/-- Settles O28: PUSH runs as it was fetched; when its slot is the next instruction's address, the byte stored is the
next opcode, and an illegal one stops the core there. -/
theorem nextFetchSeesTheStore : Obligations.NextFetchSeesTheStore := by
  rintro s r ⟨hm, -⟩ hrun hpc hopcode hop1 hsp
  have hnextPc : (s.advance 1).pc.toNat = s.pc.toNat + 2 :=
    State.advance_pc_toNat (Nat.lt_succ_of_le (Nat.succ_le_succ hpc))
  have hstored (a : Nat) (ha : a = s.sp.toNat - 1) :
      Memory.read (Memory.write s.mem (s.sp - 1#8).toNat (s.getX r)) a = s.getX r := by
    rw [read_write_pushSlot hm hsp, if_pos ha]
  refine ⟨_, step_push hrun hpc hopcode hop1 hsp, hrun, hnextPc, hstored _ rfl, fun hslot hillegal => ?_⟩
  have hlt : s.sp.toNat < 256 := s.sp.isLt
  exact step_of_illegal_byte hrun (hnextPc.trans_lt (by omega)) (hstored _ (hnextPc.trans (by omega))) hillegal

end Sys2Proof.Machine

/-! PROOFS. The output's text (41_halt_load_print R95): numerals are made of digits and read back, so the line feeds tell
the values apart. -/

namespace Sys2Proof.Machine

theorem decimalDigit_toNat : ∀ d : Nat, d < 10 → (decimalDigit d).toNat = 48 + d := by decide

/-- The number a list of digits reads as. -/
def numeralValue (cs : List Char) : Nat := cs.foldl (fun n c => 10 * n + (c.toNat - 48)) 0

/-- A numeral has one, two or three digits, by the size of its value. -/
theorem numeral_cases (v : Byte) :
    (v.toNat < 10 ∧ numeral v = [decimalDigit v.toNat]) ∨
      (10 ≤ v.toNat ∧ v.toNat < 100 ∧ numeral v = [decimalDigit (v.toNat / 10), decimalDigit (v.toNat % 10)]) ∨
      (100 ≤ v.toNat ∧ numeral v =
        [decimalDigit (v.toNat / 100), decimalDigit (v.toNat / 10 % 10), decimalDigit (v.toNat % 10)]) := by
  unfold numeral
  dsimp only
  split
  · exact .inl ⟨‹_›, rfl⟩
  · split
    · exact .inr (.inl ⟨by omega, ‹_›, rfl⟩)
    · exact .inr (.inr ⟨by omega, rfl⟩)

/-- A numeral reads back as its value. -/
theorem numeralValue_numeral (v : Byte) : numeralValue (numeral v) = v.toNat := by
  have hv := v.isLt
  obtain ⟨h, hn⟩ | ⟨-, h, hn⟩ | ⟨h, hn⟩ := numeral_cases v <;> rw [hn, numeralValue] <;>
    simp only [List.foldl_cons, List.foldl_nil]
  · rw [decimalDigit_toNat _ h]
    omega
  · rw [decimalDigit_toNat _ (by omega), decimalDigit_toNat _ (by omega)]
    omega
  · rw [decimalDigit_toNat _ (by omega), decimalDigit_toNat _ (by omega), decimalDigit_toNat _ (by omega)]
    omega

/-- Every character of a numeral is a digit. -/
theorem digit_of_mem_numeral {v : Byte} {c : Char} (h : c ∈ numeral v) : ∃ d < 10, c = decimalDigit d := by
  have hv := v.isLt
  obtain ⟨hlt, hn⟩ | ⟨-, hlt, hn⟩ | ⟨-, hn⟩ := numeral_cases v <;>
    simp only [hn, List.mem_cons, List.not_mem_nil, or_false] at h
  · exact ⟨_, hlt, h⟩
  · obtain rfl | rfl := h <;> exact ⟨_, by omega, rfl⟩
  · obtain rfl | rfl | rfl := h <;> exact ⟨_, by omega, rfl⟩

theorem toNat_of_mem_numeral {v : Byte} {c : Char} (h : c ∈ numeral v) : 48 ≤ c.toNat ∧ c.toNat ≤ 57 := by
  obtain ⟨d, hd, rfl⟩ := digit_of_mem_numeral h
  rw [decimalDigit_toNat d hd]
  omega

/-- A digit that is not 0 is not the character of 0. -/
theorem decimalDigit_ne_zero {d : Nat} (hd : d < 10) (h : d ≠ 0) : decimalDigit d ≠ '0' := by
  intro he
  have hval : (decimalDigit d).toNat = 48 := congrArg Char.toNat he
  rw [decimalDigit_toNat d hd] at hval
  omega

/-- A numeral of more than one digit has no leading zero. -/
theorem numeral_no_leading_zero (v : Byte) :
    (numeral v).length = 1 ∨ ∃ c cs, numeral v = c :: cs ∧ c ≠ '0' := by
  have hv := v.isLt
  obtain ⟨-, hn⟩ | ⟨hge, hlt, hn⟩ | ⟨hge, hn⟩ := numeral_cases v
  · exact .inl (by rw [hn]; rfl)
  · exact .inr ⟨_, _, hn, decimalDigit_ne_zero (by omega) (by omega)⟩
  · exact .inr ⟨_, _, hn, decimalDigit_ne_zero (by omega) (by omega)⟩

theorem newline_notMem_numeral (v : Byte) : '\n' ∉ numeral v := by
  intro h
  obtain ⟨hge, -⟩ := toNat_of_mem_numeral h
  exact absurd hge (by decide)

/-- Values with the same numeral are equal: it reads back. -/
theorem numeral_injective {v w : Byte} (h : numeral v = numeral w) : v = w := by
  apply BitVec.eq_of_toNat_eq
  rw [← numeralValue_numeral v, h, numeralValue_numeral w]

/-- The first line feed of a text ends its first numeral. -/
theorem takeWhile_renderOut_cons (v : Byte) (vs : List Byte) :
    (renderOut (v :: vs)).takeWhile (· != '\n') = numeral v := by
  have hdigits : ∀ c ∈ numeral v, (c != '\n') = true :=
    fun c hc => bne_iff_ne.mpr fun he => newline_notMem_numeral v (he ▸ hc)
  rw [renderOut, List.takeWhile_append_of_pos hdigits, List.takeWhile_cons_of_neg (by simp), List.append_nil]

theorem renderOut_append (vs ws : List Byte) : renderOut (vs ++ ws) = renderOut vs ++ renderOut ws := by
  induction vs with
  | nil => rfl
  | cons v vs ih => simp [renderOut, ih]

/-- Outputs with equal text are equal: each value's numeral ends at the first line feed. -/
theorem renderOut_injective {vs ws : List Byte} (h : renderOut vs = renderOut ws) : vs = ws := by
  induction vs generalizing ws with
  | nil =>
    cases ws with
    | nil => rfl
    | cons w ws => simp [renderOut] at h
  | cons v vs ih =>
    cases ws with
    | nil => simp [renderOut] at h
    | cons w ws =>
      have hnumeral : numeral v = numeral w := by
        rw [← takeWhile_renderOut_cons v vs, h, takeWhile_renderOut_cons]
      rw [renderOut, renderOut, hnumeral] at h
      obtain ⟨-, hrest⟩ := List.cons.inj (List.append_cancel_left h)
      rw [numeral_injective hnumeral, ih hrest]

/-- Settles O50: the numeral's clauses by its number of digits, and the text's by its recursion. -/
theorem renderedTextDeterminesTheValues : Obligations.RenderedTextDeterminesTheValues :=
  ⟨fun v => ⟨numeralValue_numeral v, fun _ => toNat_of_mem_numeral, numeral_no_leading_zero v⟩, rfl, fun _ => rfl,
    renderOut_append, fun _ _ => renderOut_injective⟩

end Sys2Proof.Machine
==*==
**What is required**
Looking at the material above, how many lines hold the word "hrun"? Only the number, please.

**Your response**
3